Extracellular potassium accumulation during acute myocardial ischemia has been implicated as a major cause of ventricular arrhythmias. However, the cause of the increased net outward movement of K^+ observed after acute coronary occlusion is not fully understood. This study was undertaken to determine whether an increase in outward current resulting from depletion of intracellular ATP is involved in potassium efflux from ischemic heart cells and a shortening of action potential duration (APD).

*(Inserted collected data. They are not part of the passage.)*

/-- The end of a clause at the boundaries `tgt` (R29, R92, R109). -/
theorem State.endClause_lands (s : State) (g : Nat) (fs : List Nat) (tgt : Nat → Nat)
    (hm : byLane (s.group g).members = fs) (nd : (fs.map hlOf).Nodup) (hp : ∀ f ∈ fs, (NMap.find s.fibres f).isSome = true)
    (wf : NMap.wf s.regs = true) : s.Lands (s.endClause g tgt) fs (s.landing fs s.loopsOf tgt) := by
  have pm : fs.Perm (s.group g).members := hm ▸ byLane_perm _
  have mm : ∀ f, f ∈ (s.group g).members ↔ f ∈ fs := fun f => pm.mem_iff.symm
  have ndm : ((s.group g).members.map hlOf).Nodup := (pm.map hlOf).nodup_iff.mp nd
  have ndf : ((s.group g).members.map fun f => f).Nodup := by rw [List.map_id']; exact ndm.of_map hlOf
  have mo : ∀ h, h ∉ fs.map hlOf → h ∉ (s.group g).members.map hlOf := fun h c m => c ((pm.map hlOf).mem_iff.mpr m)
  -- the first fold: boundaries
  have es : ∀ f, (s.modGroup g fun x => { x with ready := 0 }).fibre f = s.fibre f := fun _ => rfl
  have er : ∀ h r, (s.modGroup g fun x => { x with ready := 0 }).reg h r = s.reg h r := fun _ _ => rfl
  obtain ⟨a1, a2, a3, a4, a5, a6⟩ := State.foldl_lanes (fun f => f)
    (fun (t : State) f => t.modFibre f fun x => { x with pc := tgt f, pos := arriving, code := [] })
    (fun f x => { x with pc := tgt f, pos := arriving, code := [] }) (fun _ _ => []) (s.group g).members
    (s.modGroup g fun x => { x with ready := 0 }) ndm
    (fun t f => by
      simp only [State.modFibre, NMap.edit, State.fibre, NMap.get]
      cases NMap.find t.fibres f <;> rfl)
    (fun t f => rfl) wf
  have g1 : ((s.group g).members.foldl (fun (t : State) f => t.modFibre f fun x => { x with pc := tgt f, pos := arriving, code := [] })
      (s.modGroup g fun x => { x with ready := 0 })).groups = (s.modGroup g fun x => { x with ready := 0 }).groups :=
    members_foldl_modFibre (fun f x => { x with pc := tgt f, pos := arriving, code := [] }) _ _
  have u1 : ((s.group g).members.foldl
      (fun (t : State) f => t.modFibre f fun x => { x with pc := tgt f, pos := arriving, code := [] })
      (s.modGroup g fun x => { x with ready := 0 })).unplaced = s.unplaced :=
    foldl_unplaced (fun (t : State) f => t.modFibre f fun x => { x with pc := tgt f, pos := arriving, code := [] }) (fun _ _ => rfl) _ _
  have y1 : ((s.group g).members.foldl
      (fun (t : State) f => t.modFibre f fun x => { x with pc := tgt f, pos := arriving, code := [] })
      (s.modGroup g fun x => { x with ready := 0 })).flying = s.flying :=
    foldl_same State.flying (fun (t : State) f => t.modFibre f fun x => { x with pc := tgt f, pos := arriving, code := [] }) _ (fun _ _ _ => rfl) _
  unfold State.endClause State.arrive
  simp only
  generalize hs1 : (s.group g).members.foldl
    (fun (t : State) f => t.modFibre f fun x => { x with pc := tgt f, pos := arriving, code := [] })
    (s.modGroup g fun x => { x with ready := 0 }) = s1 at a1 a2 a3 a4 a5 a6 g1 u1 y1 ⊢
  have gm : (s1.group g).members = (s.group g).members :=
    (congrArg Group.members (State.group_congr g1 g)).trans (State.members_modGroup s g (fun x => { x with ready := 0 }) fun _ => rfl)
  rw [gm]
  simp only [List.map_id'] at a2
  have hx : ∀ f ∈ fs, s1.fibre f = { s.fibre f with pc := tgt f, pos := arriving, code := [] } := fun f hf => a1 f ((mm f).mpr hf) (hp f hf)
  have hheld : ((s.group g).members.any fun f => (s1.fibre f).arrivalHeld) = s.boundaryHeld fs s.loopsOf tgt := by
    rw [List.any_perm_eq pm.symm]
    unfold State.boundaryHeld
    rw [Bool.eq_iff_iff]; simp only [List.any_eq_true]
    constructor
    · rintro ⟨f, hf, h⟩
      rw [hx f hf] at h
      refine ⟨f, hf, ?_⟩
      simpa [Fibre.arrivalHeld, State.loopsOf, List.any_eq_true] using h
    · rintro ⟨f, hf, h⟩
      refine ⟨f, hf, ?_⟩
      rw [hx f hf]
      simpa [Fibre.arrivalHeld, State.loopsOf, List.any_eq_true] using h
  split
  · next h =>
    rw [hheld] at h
    refine ⟨u1, fun f n => a2 f fun c => n ((mm f).mp c), ?_, ?_, ?_, ?_, fun f _ => State.flights_congr y1 f⟩
    · intro f hf
      simp only [State.landing, h, if_true]
      have e : (s1.modGroup g fun x => { x with stall := some .memory }).fibre f = { s.fibre f with pc := tgt f, pos := arriving, code := [] } :=
        hx f hf
      rw [e]
      exact ⟨rfl, rfl, rfl, rfl⟩
    · intro f hf r
      simp only [State.landing, h, if_true]
      exact a3 f ((mm f).mpr hf) r
    · intro h' n r
      exact a4 h' (mo h' n) r
    · intro f _ r
      simp only [State.landing, h, if_true]
      exact State.seen_congr (State.flights_congr y1 f) r
  · next h =>
    rw [hheld] at h
    have af : ∀ (t : State) (f : Nat), (t.arriveOne f).fibres = (t.modFibre f fun _ => (t.fibre f).arrived).fibres := fun t f => by
      rw [State.arriveOne_fibres]
      simp only [State.modFibre, NMap.edit, State.fibre, NMap.get]
      cases NMap.find t.fibres f <;> rfl
    obtain ⟨b1, b2, b3, b4, b5, b6⟩ := State.foldl_lanes (fun f => f) State.arriveOne
      (fun _ x => x.arrived) (fun _ x => (loopCheck x.pc x.loops).write.map fun w => (w.1, Word.ofNat w.2)) (s.group g).members s1 ndm
      af
      (fun t f => by
        rw [State.arriveOne_regs]
        simp only [State.writes, List.foldl_map]) a6
    obtain ⟨z1, z2⟩ := State.foldl_flights (fun f => f) State.arriveOne (fun _ x => x.arrived)
      (fun _ x r y => if (lastAt ((loopCheck x.pc x.loops).write.map fun w => (w.1, Word.ofNat w.2)) r).isSome then none else y)
      (s.group g).members s1 ndf af
      (fun t f r => (State.seen_congr (State.flights_congr (State.arriveOne_puts t f) f) r).trans (State.seen_puts ..))
      (fun t a f n => (State.flights_congr (State.arriveOne_puts t a) f).trans (State.flights_puts_ne _ _ n))
    simp only [List.map_id'] at z2
    have puts_same : ∀ {γ : Type} (p : State → γ), (∀ (t : State) (f n : Nat) (x : Word), p (t.putReg f n x) = p t) →
        ∀ (f : Nat) (ws : List (Nat × Nat)) (t : State), p (ws.foldl (fun (t : State) (w : Nat × Nat) => t.putReg f w.1 (Word.ofNat w.2)) t) = p t :=
      fun p hp f ws t => foldl_same p (fun (t : State) (w : Nat × Nat) => t.putReg f w.1 (Word.ofNat w.2)) ws (fun t w _ => hp t f w.1 _) t
    have u2 : ((s.group g).members.foldl State.arriveOne s1).unplaced = s1.unplaced :=
      foldl_unplaced State.arriveOne (fun t f => puts_same State.unplaced (fun _ _ _ _ => rfl) f _ t) _ s1
    have g2 : ((s.group g).members.foldl State.arriveOne s1).groups = s1.groups :=
      foldl_same State.groups State.arriveOne (s.group g).members (fun t f _ => puts_same State.groups (fun _ _ _ _ => rfl) f _ t) s1
    simp only [List.map_id'] at b2
    generalize hs2 : (s.group g).members.foldl State.arriveOne s1 = s2 at b1 b2 b3 b4 b5 b6 z1 z2 u2 g2 ⊢
    have em : ((s2.modGroup g fun x => { x with stall := none, waited := 0, boosted := false }).group g).members = (s.group g).members := by
      rw [State.members_modGroup s2 g (fun x => { x with stall := none, waited := 0, boosted := false }) fun _ => rfl,
        State.group_congr g2, gm]
    generalize hs3 : (s2.modGroup g fun x => { x with stall := none, waited := 0, boosted := false }) = s3 at em ⊢
    have f3 : ∀ f, s3.fibre f = s2.fibre f := fun f => by subst hs3; rfl
    have r3 : ∀ h r, s3.reg h r = s2.reg h r := fun h r => by subst hs3; rfl
    have u3 : s3.unplaced = s2.unplaced := by subst hs3; rfl
    have y3 : s3.flying = s2.flying := by subst hs3; rfl
    have sub : ∀ f ∈ (s3.group g).members, f ∈ fs := fun f hf => (mm f).mp (em ▸ hf)
    have hn : s.boundaryHeld fs s.loopsOf tgt = false := by simpa using h
    have y4 : ∀ f, (s3.splitByPc g).flights f = s2.flights f := fun f =>
      State.flights_congr (((seatBlind_flying fs).splitByPc s3 g sub).trans y3) f
    refine ⟨?_, ?_, ?_, ?_, ?_, ?_, ?_⟩
    · rw [(seatBlind_unplaced fs).splitByPc s3 g sub, u3, u2, u1]
    · intro f n
      have := (seatBlind_other n).splitByPc s3 g sub
      rw [this, f3, b2 f fun c => n ((mm f).mp c), a2 f fun c => n ((mm f).mp c), es]
    · intro f hf
      have e1 := (seatBlind_seatless fs f).splitByPc s3 g sub
      have e2 : s2.fibre f = (s1.fibre f).arrived := b1 f ((mm f).mpr hf) (by rw [a5]; exact hp f hf)
      rw [f3, e2, hx f hf] at e1
      obtain ⟨c1, c2, c3, c4⟩ := Fibre.placeless_of_seatless e1
      simp only [State.landing, hn, Bool.false_eq_true, if_false]
      exact ⟨c1, c2, c3, c4⟩
    · intro f hf r
      have e1 : (s3.splitByPc g).reg (hlOf f) r = s3.reg (hlOf f) r := (seatBlind_regs fs (hlOf f) r).splitByPc s3 g sub
      rw [e1, r3, b3 f ((mm f).mpr hf) r, hx f hf, a3 f ((mm f).mpr hf) r, er]
      simp only [State.landing, hn, Bool.false_eq_true, if_false]
      rfl
    · intro h' n r
      have e1 : (s3.splitByPc g).reg h' r = s3.reg h' r := (seatBlind_regs fs h' r).splitByPc s3 g sub
      rw [e1, r3, b4 h' (mo h' n) r, a4 h' (mo h' n) r, er]
    · intro f hf r
      rw [State.seen_congr (y4 f) r, z1 f ((mm f).mpr hf) r, hx f hf, State.seen_congr (State.flights_congr y1 f) r]
      simp only [State.landing, hn, Bool.false_eq_true, if_false]
      rfl
    · intro f n
      rw [y4, z2 f fun c => n ((mm f).mp c), State.flights_congr y1]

Two sulfonyl-ureas, tolbutamide (2 mM) and glibenclamide (20 uM) inhibited the openings of the ATP- sensitive K^+ channels to the same extent in the open cell-attached patch of guinea-pig ventricular cells. These sulfonylureas completely antagonized the APD shortening induced by pinacidil (100 uM), a K^+ channel opener, in isolated guinea-pig papillary muscles.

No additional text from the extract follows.